In the current situation of significant supply-demand divergence, it is difficult for the DMC market to improve transactions, and there is still a tug of war in some areas. It is expected that upstream and downstream enterprises will enter the order digestion stage in the short term, and DMC prices may remain stable this week.
Cost side: On the supply side, with the support of electricity pricing policies, the northern region is expected to experience capacity growth, while the southwestern region is approaching a dry season with limited resumption of production, resulting in an overall loose supply side. On the demand side, the expected production limit for polysilicon in September has reduced the demand for industrial silicon; In terms of organic silicon, downstream demand has shown average performance, and under the poor profit recovery, individual factories have synchronously contracted their demand for industrial silicon.
Overall, benefiting from the anti involution policy, the spot price of industrial silicon futures has increased. However, due to the drag of demand, the upward space of spot prices is limited. Currently, the stable price range is 9600-10100 yuan/ton, while futures continue to be affected by macro positive factors. In addition, there have been recent reports of polysilicon storage and capacity reduction, which have led to strong short-term expectations and boosted the price of industrial silicon. Yesterday, the closing price of the main contract Si2511 was 8800 yuan/ton, continuing to rise by 75%. Looking ahead, with limited macro support and weak fundamentals, the short-term industrial silicon market continues to fluctuate.
In terms of operating rate: As time progresses, the feedback from new orders continues to be poor, and an operating rate of over 70% has led to supply pressure in the DMC market. Some individual factories have already accumulated inventory, and in order to avoid expanding losses, some individual units may enter maintenance in the later part of the year. Next, we need to pay close attention to the operating rate of individual units.
On the demand side: Under the call for anti involution, the market has been boosted to some extent, but in the short term, it is difficult to quickly implement the positive aspects. Currently, terminal orders are still few and far between. In addition, under the pressure of losses in the first half of the year, most silicon companies actively reduced their burdens, and the speed of digesting upstream raw materials has slowed down synchronously. The situation of oversupply in the market has intensified. At the same time, in the situation of poor shipment, middle and downstream enterprises are cautious in stocking their essential needs. Even though the National Day Golden Week is approaching and there may be a round of essential needs stocking before the holiday, most enterprises are bearish and wait-and-see, and it is expected that their pre holiday layout will also decrease. Negotiations on transactions are deadlocked with upstream enterprises.
Overall, although the current macroeconomic favorable policies continue to push forward, the traditional peak season has not yet recovered, leading to unstable market confidence.

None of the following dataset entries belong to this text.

/-- The register planes of an engine's cells after a stationary load: physical cell (r, c) holds 4 bytes at
4 (520 r + c), the element of its logical row and column, or the pair of elements 2k and 2k + 1 where K_pass is 256
(R52, R53, R68; DESIGN CHOICE, log 72: the spec does not say which two). -/
def cellPlane (g : Graft) (d : MeDesc) (e : MeEng) (b : Array Byte) : Mem :=
  let code (k n : Nat) : Nat := elem e.wfmt (fun j => b.getD j 0) (512 * k + n)
  let word (k n : Nat) : Nat := if passK d = 256 then code (2 * k) n + 2 ^ widthOf e.wfmt * code (2 * k + 1) n else code k n
  ((graftRows g).zip (List.range 128)).flatMap fun r => ((graftCols g).zip (List.range 512)).flatMap fun c =>
    (((List.range 4).zip (toLe 4 (word r.2 c.2))).map fun x => (4 * (520 * r.1 + c.1) + x.1, x.2)).filter fun x => x.2 != 0

/-- ME-cycles of a pass: those of its own vectors, the account's, and those of the gap that keep-lit vectors fill, the
system account's (R63, R72). In tree mode a vector enters every 4 v cycles behind the load, and no gap follows (R66; DESIGN
CHOICE, log 72: the spec gives no figure for a whole pass). -/
def passCycles (d : MeDesc) : Nat × Nat :=
  let own := d.m * vOf (passFmt d)
  if d.tree then (4 * own + lOf (passFmt d), 0) else (own, period d.m (passFmt d) - own)

/-- One engine's part of a pass: none where a read fails or the anchors of the chain differ, with the cause. -/
def passEngine (s : State) (c : Fin 8) (i : Fin 16) (d : MeDesc) (rows : List (List Val)) (e : Fin 4) :
    State × Option (BitVec 8) :=
  let g := engOf d e
  match readMem s (opMemBase c e + g.wOff) (statLen d g) (tagOn s c) with
  | (s, .error _) => (s, some 0x21)
  | (s, .ok b) =>
    let a := b.toArray
    let cols := (List.range 512).map (colVals d g a)
    let mode := passMode d e
    let ceil : Int := if mode ≠ modeA then 0 else if d.anchorEn then d.anchor else actE s c d rows + statE s c d e cols + 2
    let base := emptyRec mode ceil
    let clear := d.acc == 0 || d.acc == 3
    let old := s.cores[c].engines[e].acc
    if !clear ∧ !mergeable (old.getD 0 {}) base then (s, some 0x11)
    else
      let x := s.cores[c].engines[e]
      let st : Stat := { data := cellPlane x.graft d g a, fmt := BitVec.ofNat 4 g.wfmt, mx := g.wmx }
      let (own, gap) := passCycles d
      let inT := if clear then s.cores[c].meSlots[i].inTile else (x.chain.map (·.inTile)).getD false
      (onEngine (charge (chargeOn s c fMe own) 0 none fMe gap) c e fun x =>
        { x with
          shadow := st, active := st, flow := .streaming
          acc := passAcc clear base old rows cols
          resid := passResid clear base x.resid rows cols
          chain := some { m := d.m, anchor := if mode = modeA then some ceil else none, draining := decide (2 ≤ d.acc)
                          slot := i.val, inTile := inT } },
       none)

/-- The passes of every enabled engine, up to the first that fails. -/
def passEngines (s : State) (c : Fin 8) (i : Fin 16) (d : MeDesc) (rows : List (List Val)) :
    List (Fin 4) → State × Option (BitVec 8)
  | [] => (s, none)
  | e :: t =>
    match passEngine s c i d rows e with
    | (s, none) => passEngines s c i d rows t
    | r => r

/-! ### Work tiles: end, abandonment, replay (R73, R74, R85 to R88, R92, R440) -/

/-- Clear the accumulators and chains of a core. -/
def clearAcc (s : State) (c : Fin 8) : State :=
  (List.finRange 4).foldl (fun a e => onEngine a c e fun g => { g with acc := [], resid := [], chain := none }) s

/-- The ME slots of a core that satisfy a test lose ARM and leave the queue; their DONE and FAULT stay clear. -/
def dropMe (s : State) (c : Fin 8) (p : MeSlot → Bool) : State :=
  (List.finRange 16).foldl (fun a i =>
    let x := a.cores[c].meSlots[i]
    if p x && (bitOf (dwAt x.dw 0) 0 || x.issued) then
      onCore (onMe a c i fun x => { x with dw := setDw x.dw 0 (endDw0 (dwAt x.dw 0) 0), issued := false }) c
        fun k => { k with meQueue := k.meQueue.filter (· != i.val) }
    else a) s

/-- Mark ME slots as abandoned with a STATUS. -/
def abandonMe (s : State) (c : Fin 8) (l : List (Fin 16)) (status : Nat) : State :=
  l.foldl (fun a i =>
    coreEvent (onCore (onMe a c i fun x =>
        { x with dw := setDw (setDw x.dw 0 (endDw0 (dwAt x.dw 0) faultBit)) 7 status, issued := false }) c
      fun k => { k with meQueue := k.meQueue.filter (· != i.val) }) c 3) s

/-- The ME slots whose pass or drain is in progress. -/
def issuedMe (k : Core) : List (Fin 16) := (List.finRange 16).filter fun i => k.meSlots[i].issued

/-- The data tiles that the open tile's lists name. -/
def tileOuts (s : State) (c : Fin 8) : List Nat :=
  match s.cores[c].tile with
  | some w => ((finOf? 2 w.slot).map fun i => (bank s.cores[c]).tileSlots[i].outs).getD []
  | none => []
def tileIns (s : State) (c : Fin 8) : List Nat :=
  match s.cores[c].tile with
  | some w => ((finOf? 2 w.slot).map fun i => (bank s.cores[c]).tileSlots[i].ins).getD []
  | none => []

/-- A tile written by a store: DIRTY with a stale record, or, in the OUT_LIST of the open tile, still PENDING. -/
def storedTile (s : State) (c : Fin 8) (t : Nat) (r : Option MaxAbs) : State :=
  let old := recOf s t
  let new := r.getD { old with stale := true }
  if (tileOuts s c).contains t then
    onCore s c fun k => { k with tile := k.tile.map fun w => { w with recs := w.recs.put t new } }
  else useTile { setDir s t tdDirty with maxRec := s.maxRec.put t new } t

/-- Write DONE or FAULT and STATUS of a TILE_DESC, clear ARM and CLOSE, and take it off its queue unless it is refused. -/
def endTd (s : State) (c : Fin 8) (i : Fin 2) (set status : Nat) (refused : Bool) : State :=
  let s := onTd s c i fun x =>
    let w := endDw0 (dwAt x.dw 0) set &&& (2 ^ 32 - 1 - 8)
    { x with dw := setDw x.dw 0 (setField w 15 8 status) }
  let s := if refused then s else onBank s c fun b => { b with armedTiles := b.armedTiles.filter (· != i.val) }
  coreEvent s c 5

/-- Tile-mover slots that satisfy a test lose ARM and leave the queue. -/
def dropTm (s : State) (c : Fin 8) (p : DescSlot → Bool) : State :=
  (List.finRange 32).foldl (fun a i =>
    let x := a.cores[c].tmSlots[i]
    if p x && bitOf (dwAt x.dw 0) 0 then
      onCore (onTm a c i fun x => { x with dw := setDw x.dw 0 (endDw0 (dwAt x.dw 0) 0) }) c
        fun k => { k with tmQueue := k.tmQueue.filter (· != i.val) }
    else a) s

/-- The open tile ends without valid outputs (Tables 4-4 and 9-6). -/
def endTile (s : State) (c : Fin 8) (status : Nat) : State :=
  match s.cores[c].tile with
  | none => s
  | some w =>
    let s := (tileOuts s c).foldl (fun a t => setDir a t tdInvalid) s
    let s := dropTm (dropMe (clearAcc s c) c (·.inTile)) c (·.inTile)
    let s := match finOf? 2 w.slot with
      | some i => endTd s c i faultBit status false
      | none => s
    onCore s c fun k => { k with tile := none, stalled := !k.releasing.isEmpty }

/-- Abort the lamp contexts that a core's program dispatched (R102). -/
def abortCtxs (s : State) (c : Fin 8) : State :=
  (List.finRange 48).foldl (fun a n => onCluster a n fun k =>
    { k with
      ctxs := Tab.mapVals k.ctxs fun _ x => if x.core = some c ∧ x.state ≠ cxDone ∧ x.state ≠ cxFault then ctxFaulted x 5 else x
      queue := k.queue.filter fun d => d.core != some c }) s

/-- Snapshot bytes of a logged program (R457). -/
def progSnap (p : Prog) : Bytes := (p.snap.flatMap fun t => toLe 8 t.1 ++ t.2) ++ p.sgSnap

def kindExecute : Nat := 0x201

/-- The flight-log entry of an Execute Program. -/
def execEntry (s : State) (p : Prog) (c : Code) (out : Bytes) : FlightEntry :=
  { commandEntry s p.e kindExecute c 0 p.draw0.toNat out (progSnap p) with
    imageHash := p.imageHash, inp := p.inp, tileSeq0 := p.tileSeq0 }

/-- The flight-log entry of a NOTE (Table 4-7, R456). -/
def noteEntry (s : State) (b : Bytes) : FlightEntry :=
  { kind := 1, epoch := BitVec.ofNat 64 s.dict.epoch, timestamp := s.health.timestamp, inp := b.take 48 }

/-- The REPLAY record (R298, R460): OPC, EPOCH, FIRST_DIFF, NDIFF. -/
def replayOwn (f : FlightEntry) (first n : Nat) : Bytes :=
  toLe 8 f.opc.toNat ++ toLe 8 f.epoch.toNat ++ toLe 8 first ++ toLe 8 n

/-- Number of differing bytes of two strings, and the offset of the first, all ones for none; a missing byte
differs. -/
def diffBytes (a b : Bytes) : Nat × Nat :=
  let ds := (List.range (max a.length b.length)).filter fun i => a[i]? != b[i]?
  (ds.headD (2 ^ 64 - 1), ds.length)

/-- End a REPLAY whose run produced `out`, to be compared with the logged bytes; `shown` is the output data that MODE 1
returns (R298, R460). A replay that differs has completed too (0x6150.06; DEDUCED, log 68). -/
def endReplay (s : State) (e : Sqe) (f : FlightEntry) (out logged shown : Bytes) (outside : Bool) : State :=
  let (first, n) := diffBytes out logged
  let data := if Bytes.le (inRegion e) 8 1 = 1 then shown else []
  let s := writeOutput s e (resultRecord data.length { outside := outside } 0 (replayOwn f first n)) data
  if n = 0 then complete (bump 0x615006 1 s) e.key Code.ok 0 (VFlags.word { outside := outside })
  else
    let s := logEvent (bump 0x615007 1 (bump 0x615006 1 s)) dieTrunk 0x000B (whoIn s e.key) (toLe 8 f.logSeq.toNat ++ toLe 8 first ++ toLe 8 n)
    failDw0 s e.key Code.replayMismatch (first % 2 ^ 32)

/-- The command of a program ends (R277, R109): its completion, its flight entry or its comparison. A replay that posts COMPLETE
with another status differs in it (R460). -/
def endCommand (s : State) (p : Prog) (c : Code) (dw0 : Nat) (out : Bytes) : State :=
  match p.replay with
  | some f => if c = Code.ok ∨ out ≠ [] then endReplay s p.e f out f.out (out.drop 4) p.outside else failDw0 s p.e.key c dw0
  | none =>
    match p.handle, p.binding with
    | none, none => s
    | none, some i => if c = Code.ok ∨ c = Code.abortRequested then s else bindingFailed s i
    | some k, _ =>
      let s := match p.flight with
        | some i => logFlight s i (execEntry s p c out)
        | none => s
      if c = Code.ok then complete (hostWrite s k 0 (Bytes.sub (out.drop 4) 0 (min (out.length - 4) p.e.dptr))) k c dw0
        (VFlags.word { outside := p.outside })
      else failDw0 s k c dw0

/-- What firmware still finds in the outbound mailbox of a program that ends: its notes go into the flight log, its other
entries are kept for firmware to take (R95: no entry is dropped). -/
def leaveEntries (s : State) (c : Fin 8) (p : Prog) : State :=
  let out := (bank s.cores[c]).mboxOut
  let notes := out.filter fun e => entryType e == 0x0103
  let s := match if p.replay.isSome then none else p.flight with
    | some i => notes.foldl (fun a e => logFlight a i (noteEntry a (entryPayload e))) s
    | none => s
  onCore (onBank s c fun b => { b with mboxOut := [] }) c fun k =>
    { k with left := k.left ++ ((out.filter fun e => entryType e == 0x0102).map fun e => (p, e)) }

/-- CORE_EVT.MBOX_IN follows the inbound mailbox (Table 4-6). -/
def syncMbox (s : State) (c : Fin 8) : State :=
  if (bank s.cores[c]).mboxIn = [] then
    onCore s c fun k => setEvt k (k.evt &&& BitVec.ofNat 64 (2 ^ 64 - 2))
  else coreEvent s c 0

/-- The program of a core's running bank ends: its open tile ends with a STATUS, its descriptors are discarded, its
contexts aborted, its command completed. The entries posted to it have no reader left and go with its context. -/
def endProgram (s : State) (c : Fin 8) (status : Nat) (code : Code) (dw0 : Nat) (out : Bytes) : State :=
  match progOn s c with
  | none => endTile s c status
  | some p =>
    let s := dropTm (dropMe (clearAcc (endTile s c status) c) c fun _ => true) c fun _ => true
    let s := leaveEntries (abortCtxs s c) c p
    let s := if p.replay.isSome then dropCopies s c else s
    let s := onBank s c fun b =>
      { b with
        prog := none, armedTiles := [], mboxIn := [], mboxInHeld := []
        tileSlots := b.tileSlots.map fun x => if bitOf (dwAt x.dw 0) 0 then { x with dw := setDw x.dw 0 (endDw0 (dwAt x.dw 0) 0) } else x }
    let s := syncMbox (onCore s c fun k => { k with stalled := false, releasing := [], abortPending := false }) c
    let s := if (sessOn s c).isNone then freeTiles s c p.account else s
    endCommand s p code dw0 out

In addition, the previous period of low price competition resulted in severe losses. Currently, upstream and downstream enterprises are stabilizing their operations, making it difficult to initiate a new round of competition in the short term. In short, the organic silicon market presents a complex and unpredictable situation under the interweaving of multiple factors. In this situation, upstream and downstream enterprises are cautious and deadlocked with each other. It is expected that the supply and demand market will tend to be tightly balanced in the future, and enterprises will digest inventory to wait for clearer signals or turning points.